* WHAT THE EXERCISE ASKS
What is the number of lines in these records with "comparators" in them? Answer with that number only.

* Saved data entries
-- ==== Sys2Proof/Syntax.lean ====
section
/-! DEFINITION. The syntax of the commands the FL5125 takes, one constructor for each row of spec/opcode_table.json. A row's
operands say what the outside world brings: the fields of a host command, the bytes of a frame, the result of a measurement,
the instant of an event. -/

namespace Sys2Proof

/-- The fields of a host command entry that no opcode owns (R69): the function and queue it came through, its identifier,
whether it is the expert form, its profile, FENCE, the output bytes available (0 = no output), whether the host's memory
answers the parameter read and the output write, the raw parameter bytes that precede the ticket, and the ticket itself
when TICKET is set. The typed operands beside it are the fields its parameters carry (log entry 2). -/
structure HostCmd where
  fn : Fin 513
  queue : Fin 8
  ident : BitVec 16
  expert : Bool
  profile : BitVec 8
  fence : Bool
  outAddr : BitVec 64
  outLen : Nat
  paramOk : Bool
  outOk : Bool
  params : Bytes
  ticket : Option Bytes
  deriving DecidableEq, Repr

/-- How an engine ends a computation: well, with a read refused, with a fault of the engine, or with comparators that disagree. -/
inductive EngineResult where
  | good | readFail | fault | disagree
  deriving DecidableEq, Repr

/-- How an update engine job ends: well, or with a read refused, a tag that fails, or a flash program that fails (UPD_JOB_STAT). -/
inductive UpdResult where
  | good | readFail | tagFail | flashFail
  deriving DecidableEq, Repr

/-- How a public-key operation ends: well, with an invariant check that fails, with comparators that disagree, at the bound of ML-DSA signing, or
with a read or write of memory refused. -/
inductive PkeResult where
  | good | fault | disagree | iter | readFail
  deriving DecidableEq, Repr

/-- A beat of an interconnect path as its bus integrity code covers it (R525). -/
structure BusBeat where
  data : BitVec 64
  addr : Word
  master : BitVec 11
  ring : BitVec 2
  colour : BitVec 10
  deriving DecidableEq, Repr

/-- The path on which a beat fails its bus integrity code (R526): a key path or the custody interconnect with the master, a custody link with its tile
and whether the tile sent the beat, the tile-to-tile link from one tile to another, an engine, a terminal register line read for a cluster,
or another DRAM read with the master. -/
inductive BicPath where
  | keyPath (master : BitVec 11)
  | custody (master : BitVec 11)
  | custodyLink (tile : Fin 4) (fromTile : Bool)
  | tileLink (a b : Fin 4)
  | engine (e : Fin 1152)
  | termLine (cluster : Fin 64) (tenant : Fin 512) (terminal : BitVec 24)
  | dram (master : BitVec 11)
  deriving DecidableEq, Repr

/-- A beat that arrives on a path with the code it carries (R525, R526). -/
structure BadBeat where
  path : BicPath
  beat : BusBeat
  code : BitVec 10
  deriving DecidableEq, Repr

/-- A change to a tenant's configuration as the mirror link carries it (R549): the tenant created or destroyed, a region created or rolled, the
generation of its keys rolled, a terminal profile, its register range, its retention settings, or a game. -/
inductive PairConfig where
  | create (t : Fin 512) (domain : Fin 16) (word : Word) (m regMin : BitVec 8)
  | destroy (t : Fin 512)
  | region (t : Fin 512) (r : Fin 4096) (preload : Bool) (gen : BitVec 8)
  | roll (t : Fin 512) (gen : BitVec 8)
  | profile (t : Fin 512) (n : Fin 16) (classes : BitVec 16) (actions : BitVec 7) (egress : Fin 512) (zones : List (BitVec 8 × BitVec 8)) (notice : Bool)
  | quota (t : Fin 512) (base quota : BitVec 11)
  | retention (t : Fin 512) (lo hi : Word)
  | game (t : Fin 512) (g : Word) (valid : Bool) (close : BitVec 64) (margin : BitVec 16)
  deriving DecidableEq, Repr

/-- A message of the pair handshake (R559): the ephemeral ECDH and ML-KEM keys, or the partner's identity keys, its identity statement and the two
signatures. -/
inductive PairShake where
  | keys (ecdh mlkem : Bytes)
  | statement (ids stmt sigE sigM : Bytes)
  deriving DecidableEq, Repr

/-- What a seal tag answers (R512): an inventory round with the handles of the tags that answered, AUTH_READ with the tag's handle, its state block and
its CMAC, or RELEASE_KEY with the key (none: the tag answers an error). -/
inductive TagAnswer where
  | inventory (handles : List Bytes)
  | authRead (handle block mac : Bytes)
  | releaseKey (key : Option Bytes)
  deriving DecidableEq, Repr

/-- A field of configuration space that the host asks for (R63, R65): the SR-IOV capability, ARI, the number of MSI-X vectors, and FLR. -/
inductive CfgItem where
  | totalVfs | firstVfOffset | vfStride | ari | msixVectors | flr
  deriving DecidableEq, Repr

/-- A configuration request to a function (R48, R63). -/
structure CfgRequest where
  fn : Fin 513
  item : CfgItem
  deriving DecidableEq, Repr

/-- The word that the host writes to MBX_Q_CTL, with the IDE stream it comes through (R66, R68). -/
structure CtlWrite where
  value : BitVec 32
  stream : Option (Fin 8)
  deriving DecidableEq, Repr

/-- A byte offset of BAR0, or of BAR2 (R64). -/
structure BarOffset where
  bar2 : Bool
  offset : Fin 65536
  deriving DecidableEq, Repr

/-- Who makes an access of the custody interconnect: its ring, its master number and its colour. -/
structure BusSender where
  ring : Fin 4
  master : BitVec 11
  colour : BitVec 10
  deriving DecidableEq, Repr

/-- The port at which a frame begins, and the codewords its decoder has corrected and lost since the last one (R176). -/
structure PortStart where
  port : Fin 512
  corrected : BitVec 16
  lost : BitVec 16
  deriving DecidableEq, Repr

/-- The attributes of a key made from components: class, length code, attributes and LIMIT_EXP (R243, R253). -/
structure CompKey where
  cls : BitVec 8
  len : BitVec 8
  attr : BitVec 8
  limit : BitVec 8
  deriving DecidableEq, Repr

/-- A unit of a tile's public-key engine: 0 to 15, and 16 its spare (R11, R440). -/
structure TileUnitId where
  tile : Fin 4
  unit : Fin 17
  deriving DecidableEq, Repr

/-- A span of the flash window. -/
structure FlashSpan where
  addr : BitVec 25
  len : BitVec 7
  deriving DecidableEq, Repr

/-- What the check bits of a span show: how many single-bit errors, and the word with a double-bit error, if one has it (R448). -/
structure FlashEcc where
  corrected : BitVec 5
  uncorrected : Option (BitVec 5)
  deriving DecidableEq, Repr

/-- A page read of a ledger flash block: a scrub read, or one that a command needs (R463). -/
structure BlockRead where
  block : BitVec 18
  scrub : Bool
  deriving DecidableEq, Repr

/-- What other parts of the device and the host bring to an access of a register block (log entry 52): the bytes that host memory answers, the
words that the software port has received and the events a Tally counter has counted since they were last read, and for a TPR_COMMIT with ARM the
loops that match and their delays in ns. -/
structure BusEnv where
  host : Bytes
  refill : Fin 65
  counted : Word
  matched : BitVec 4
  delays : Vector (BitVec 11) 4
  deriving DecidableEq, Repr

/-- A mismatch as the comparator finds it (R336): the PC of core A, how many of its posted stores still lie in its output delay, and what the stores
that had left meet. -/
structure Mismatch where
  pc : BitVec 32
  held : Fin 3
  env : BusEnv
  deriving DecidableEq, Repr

* RESPONSE AREA
2